## Prompt
In the records below, find the line that contains "(s.arrivedWaves w0.wg (arrivedAt" and the line that contains "cases i <;>", then retype exactly those two lines and every line between them.

[Records shown Boundary: Start]

theorem met_BarriersAndRegisterPool :
    (∀ g ∈ [g0, gTwo], let s := if g.waves = [3] then s0 else stTwo false;
      barOf w0 (.bar hd (.imm 15)) = some (hd, 15, none, true) ∧ At s c0 w0 g hd ∧ allowed s w0 ∧ 15 ≤ 15 ∧ (g.bars.getD 15 {}).kind = none ∧
        s.posted c0.wave (w0.enabled c0.mask hd) = false ∧ (∀ q ∈ w0.paths, q.wait ≠ .barrier 15) ∧ c0.wave ∈ g.waves ∧
        (s.barDone w0.wg (arrivedAt {} c0 (w0.enabled c0.mask hd) none) = true ↔ g.waves = [3])) ∧
    (let b : NamedBar := { kind := some (some 2), arrived := [(4, 1)], waves := [4] }; let g := { gTwo with bars := [(15, b)] };
      let s := { stTwo false with wgs := [(2, g)] };
      barOf w0 (.bars hd true (.imm 15) (.imm 2)) = some (hd, 15, some 2, false) ∧ At s c0 w0 g hd ∧ allowed s w0 ∧
        (g.bars.getD 15 {}).kind = some (some 2) ∧ (g.bars.getD 15 {}).kind ≠ some none ∧
        (s.arrivedWaves w0.wg (arrivedAt b c0 (w0.enabled c0.mask hd) (some 2))).length ≤ 2) ∧
    (At s0 c0 w0 g0 hd ∧ w0.enabled c0.mask hd = w0.liveMask ∧ outside s0 w0 ∧ Claims.ordered w0 ∧ (rd32 w0 0 (.v 0)).toNat % 4 = 0 ∧
      (rd32 w0 0 (.imm 60)).toNat = 60 ∧ 60 + 4 ≤ w0.win ∧ w0.win ≤ 256) ∧
    (let s := st w4 g0 placedGrid; At s c0 w4 g0 hd ∧ w4.enabled c0.mask hd = w4.liveMask ∧ outside s w4 ∧ Claims.ordered w4 ∧ w4.win + 60 ≤ 256 ∧
      4 ≤ w4.win ∧ s.claims.getD (s.coreOf w4) [] = [] ∧ 32 * 60 ≤ s.regFree (s.coreOf w4) ∧ ∀ i r, w4.win ≤ r → (w4.strand i).v32 r = 0) ∧
    (let s := { stTwo true with waves := [(3, w4), (4, { w0 with idx := 1 })] }; ∃ p, At s c0 w4 gTwo hd ∧ w4.path? c0.path = some p ∧
      s.claims.getD (s.coreOf w4) [] ≠ [] ∧ ∃ v ∈ s.liveWaves w4.wg, v ≠ c0.wave ∧ ∀ x ∈ s.claims.getD (s.coreOf w4) [], x.1 ≠ v) ∧
    (let s := { st w4 g0 placedGrid with claims := [(0, [(3, 0, 60)])] }; ∃ p, s.claims.getD 0 [] = (3, 0, 60) :: [] ∧ 32 * 60 ≤ s.regFree 0 ∧
      s.waves.get? 3 = some w4 ∧ w4.path? 0 = some p) := by
  have v0 : ∀ w : Wave, w.strands = w0.strands → ∀ i, (w.strand i).v = [] := by
    intro w h i
    cases i <;> simp only [Wave.strand, h] <;> rfl
  refine ⟨fun g h => ?_, ⟨rfl, ⟨⟨rfl, rfl⟩, rfl, by decide⟩, .inr rfl, rfl, by decide, by decide⟩,
    ⟨⟨iss0, rfl, by decide⟩, by decide, ⟨by decide, by decide⟩, fun i => by rw [v0 w0 rfl]; simp, by decide, by decide, by decide, by decide⟩,
    ⟨⟨⟨rfl, rfl⟩, rfl, by decide⟩, by decide, ⟨rfl, rfl⟩, fun i => by rw [v0 w4 rfl]; simp, by decide, by decide, by decide, by decide,
      fun i r _ => by simp [Strand.v32, v0 w4 rfl, Tab.getD, Tab.get?]⟩,
    ⟨_, ⟨⟨rfl, rfl⟩, rfl, by decide⟩, rfl, by decide, 4, by decide⟩, _, rfl, by decide, rfl, rfl⟩
  simp only [List.mem_cons, List.not_mem_nil, or_false] at h
  rcases h with rfl | rfl <;>
    exact ⟨rfl, ⟨⟨rfl, rfl⟩, rfl, by decide⟩, .inr rfl, by decide, rfl, by decide, by decide, by decide, by decide⟩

[Records shown Boundary: End]

## Written response
        (s.arrivedWaves w0.wg (arrivedAt b c0 (w0.enabled c0.mask hd) (some 2))).length ≤ 2) ∧
    (At s0 c0 w0 g0 hd ∧ w0.enabled c0.mask hd = w0.liveMask ∧ outside s0 w0 ∧ Claims.ordered w0 ∧ (rd32 w0 0 (.v 0)).toNat % 4 = 0 ∧
      (rd32 w0 0 (.imm 60)).toNat = 60 ∧ 60 + 4 ≤ w0.win ∧ w0.win ≤ 256) ∧
    (let s := st w4 g0 placedGrid; At s c0 w4 g0 hd ∧ w4.enabled c0.mask hd = w4.liveMask ∧ outside s w4 ∧ Claims.ordered w4 ∧ w4.win + 60 ≤ 256 ∧
      4 ≤ w4.win ∧ s.claims.getD (s.coreOf w4) [] = [] ∧ 32 * 60 ≤ s.regFree (s.coreOf w4) ∧ ∀ i r, w4.win ≤ r → (w4.strand i).v32 r = 0) ∧
    (let s := { stTwo true with waves := [(3, w4), (4, { w0 with idx := 1 })] }; ∃ p, At s c0 w4 gTwo hd ∧ w4.path? c0.path = some p ∧
      s.claims.getD (s.coreOf w4) [] ≠ [] ∧ ∃ v ∈ s.liveWaves w4.wg, v ≠ c0.wave ∧ ∀ x ∈ s.claims.getD (s.coreOf w4) [], x.1 ≠ v) ∧
    (let s := { st w4 g0 placedGrid with claims := [(0, [(3, 0, 60)])] }; ∃ p, s.claims.getD 0 [] = (3, 0, 60) :: [] ∧ 32 * 60 ≤ s.regFree 0 ∧
      s.waves.get? 3 = some w4 ∧ w4.path? 0 = some p) := by
  have v0 : ∀ w : Wave, w.strands = w0.strands → ∀ i, (w.strand i).v = [] := by
    intro w h i
    cases i <;> simp only [Wave.strand, h] <;> rfl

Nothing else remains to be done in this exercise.